Image Credits: founding path

In raising its own funding, Founderpath turned to Forbright Bank, with $8 billion in assets under management, to lead the $135 million debt deal, and Singh Capital Partners (SCP) to lead the $10 million equity financing. Other donors include the founders of companies such as ZoomInfo, Brandwatch, Truebill and Par Tech. In total, the company has raised $15 million in equity.

SCP, he said, is a multifamily office with more than 800 LPs who are SaaS managers of public companies, current or exiting founders and family offices.

Nicholas Ricciardella, an associate at SCP, said some of the company has a number of LPs that: manage public market portfolios and saw public SaaS multiples compressed in real time months before they started appearing in private markets and VC.

“Using that feedback, we made price corrections much earlier compared to our peers and often became the vanguard of bad news when giving founders terms that would now be considered ‘market’,” he wrote via email . “With all the pushback we were getting from founders coupled with the slow grind of lower valuations as more and more VCs began to align their underwriting with public market valuations, we realized that non-dilutive financing options would take off since they were launched.

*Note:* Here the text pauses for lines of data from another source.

-- ==== Sys2Proof/Machine/State.lean ====
section
/-! DEFINITION. The state of the block, its host layer and its boundary, as plain data (10_state.md), and the state after reset (R240, R242). -/

namespace Sys2Proof.Machine

/-- `PHASE` (R22). -/
inductive Phase where
  | idle
  | active
  deriving DecidableEq, Repr

/-- `SESSION` (R30). -/
inductive Session where
  | unconfigured
  | reset
  | initializing
  | operating
  | sleeping
  deriving DecidableEq, Repr

/-- The level of an output line (R11). -/
inductive Level where
  | low
  | high
  deriving DecidableEq, Repr

/-- An event of the output trace (R11). -/
inductive Event where
  | select
  | deselect
  | tx (group : Octets)
  | resetLine (level : Level)
  /-- A real delay of at least `minUs` microseconds (R260, D23). -/
  | wait (minUs : Nat)
  deriving DecidableEq, Repr

/-- Which misuse of a port `E_PROTOCOL` reports (R210, R214). -/
inductive ProtocolCause where
  | beginWhileActive
  | byteWhileIdle
  | endWhileIdle
  | unassigned (why : Unassigned)
  deriving DecidableEq, Repr

/-- The names of the host layer's operations, which `E_INVALID_STATE` carries (R210) and R182 tabulates. -/
inductive SessionOp where
  | opReset
  | opInitialize
  | opSetContrast
  | opSetInversion
  | opSetRotation
  | opSleep (enable : Bool)
  | opRefresh
  deriving DecidableEq, Repr

/-- A fault that an operation returns to its caller, with its information (R210). It does not stop the
machine: the caller may present the next operation (R222, D30). -/
inductive OpFault where
  | eTransport (err : TransportError)
  | eInvalidState (op : SessionOp) (session : Session)
  | eProtocol (cause : ProtocolCause)
  deriving DecidableEq, Repr

/-- What an operation returns to its caller: nothing but its completion, the command byte of an encoder
operation (R110), or a fault (R210). -/
inductive Reply where
  | done
  | byte (b : Byte)
  | fault (f : OpFault)
  deriving DecidableEq, Repr

/-- What the transport answers when its script is used up (log entry 3). -/
inductive Afterwards where
  /-- It never answers again (R68, R262, U11). -/
  | never
  /-- It gives the same answer to every `Tx`. -/
  | always (a : Answer)
  /-- It gives free answers, about which nothing can be proved. -/
  | free
  deriving DecidableEq, Repr

/-- The environment's answers to the coming `Tx` events (R212): the script first, then `afterwards`.
`answered` counts the answers given and selects the free ones. -/
structure Transport where
  script     : List Answer
  afterwards : Afterwards
  answered   : Nat
  deriving DecidableEq, Repr

/-- What the outside world presents next: a port word (R88, R89), a block reset (R240), or the construction
of the session (R242). -/
inductive HostAction where
  | port (w : PortWord)
  | blockReset
  | constructSession
  deriving DecidableEq, Repr

/-- The whole machine. -/
structure State where
  /-- The parameters of the instance (R5, R6): fixed for its life and not state of the block (R27, log entry 1). -/
  params    : Params
  /-- `BUF[0..8]` (R20). -/
  buf       : Octets
  /-- `DC` (R21). -/
  dc        : Bool
  /-- `PHASE` (R22). -/
  phase     : Phase
  /-- `CNT`, 3 bits (R23). -/
  cnt       : Fin 8
  /-- `SEL` (R24). -/
  sel       : Bool
  /-- `SESSION` (R30). -/
  session   : Session
  /-- `CFG` (R31 to R34). -/
  cfg       : SessionConfig
  /-- The output trace (R11), oldest event first. -/
  trace     : List Event
  /-- What each operation returned to its caller (R26, R210), oldest first (log entry 10). -/
  replies   : List Reply
  /-- The operations the host has still to present (R25, R100), next one first (log entry 11). -/
  presented : List HostAction
  /-- The environment's answers (R212). -/
  transport : Transport
  /-- The model's own counter of free values taken (log entry 24). -/
  freeCount : Nat
  deriving DecidableEq, Repr

/-- Why the machine is stuck. -/
inductive Fault where
  /-- Raised by an operation whose `Tx` the transport never answers: "the block has no step while a `Tx` is
  unanswered" (R68, R262, U11). Safe: the hardware blocks there for ever. -/
  | transportUnanswered
  deriving DecidableEq, Repr

/-- Why an operation has no meaning. -/
inductive Refusal where
  /-- Raised by the dispatcher for an operation without a meaning. Safe: nothing can be proved of it. -/
  | notModelled (mnemonic : String)
  deriving DecidableEq, Repr

/-- The transport of State.reset: free answers (log entry 3). -/
def Transport.reset : Transport := { script := [], afterwards := .free, answered := 0 }

/-- `CFG` of State.reset. DESIGN CHOICE (log entry 7): the spec leaves it unspecified (R31 to R34). -/
def resetConfig : SessionConfig := { rotation := .deg0, inverse := false, contrast := 0, ratio := 0 }

/-- The state after block reset (R240) and session construction (R242) of an instance with parameters `p`.
DESIGN CHOICE (log entries 6 and 7): `dc` and `cfg`, which the spec leaves unspecified. -/
def State.resetWith (p : Params) : State where
  params := p
  buf := Octets.zero
  dc := false
  phase := .idle
  cnt := 0
  sel := false
  session := .unconfigured
  cfg := resetConfig
  trace := []
  replies := []
  presented := []
  transport := Transport.reset
  freeCount := 0

/-- The machine right after reset, with the parameters of log entry 2. -/
def State.reset : State := State.resetWith defaultParams

end Sys2Proof.Machine
end

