-- ==== Sys2Proof/Machine/Core.lean ====
section
/-! DEFINITION. The machine as the host's interface takes it. -/

def Sys2Proof.core : Host.Core :=
  { State := Sys2Proof.Machine.State
    Fault := Sys2Proof.Machine.Fault
    Refusal := Sys2Proof.Machine.Refusal
    step := Sys2Proof.Machine.step
    reset := Sys2Proof.Machine.State.reset }
end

Allowing SaaS founders an escape from having to fund their companies at lower valuations (i.e. more dilution) than previously expected.”

He described Founderpath’s adoption as “superior” and said SCP was also impressed with the company’s capital efficiency and customer acquisition strategy.

San Antonio, Texas-based Active Capital, which led Founderpath’s $5 million starting round in October 2021, was fitting support. Founder and CEO Pat Matthews told businesskinda.com that he has known Latka for over a decade and even invested in his first startup.

That company wasn’t doing very well… but even in a time of need and hardship, I was only more impressed by Nathan’s character and unique talents,” he said.

In addition, Matthews himself spent the first half of his career as a bootstrapped SaaS founder. (He previously founded Webmail) leave for Rackspace).

“While I now run a venture capital firm, I believe the future of small businesses will be tens of thousands of hardworking, bootstrapped SaaS founders who will never want or need VC,” he told businesskinda.com. “Founderpath is creating a whole new funding path for these types of companies and the company’s focus on bootstrapped SaaS founders allows them to tailor the right kind of financial instruments and capital products for these types of companies. I think Founderpath is a great example of vertical fintech for a fast-growing sector of the world.”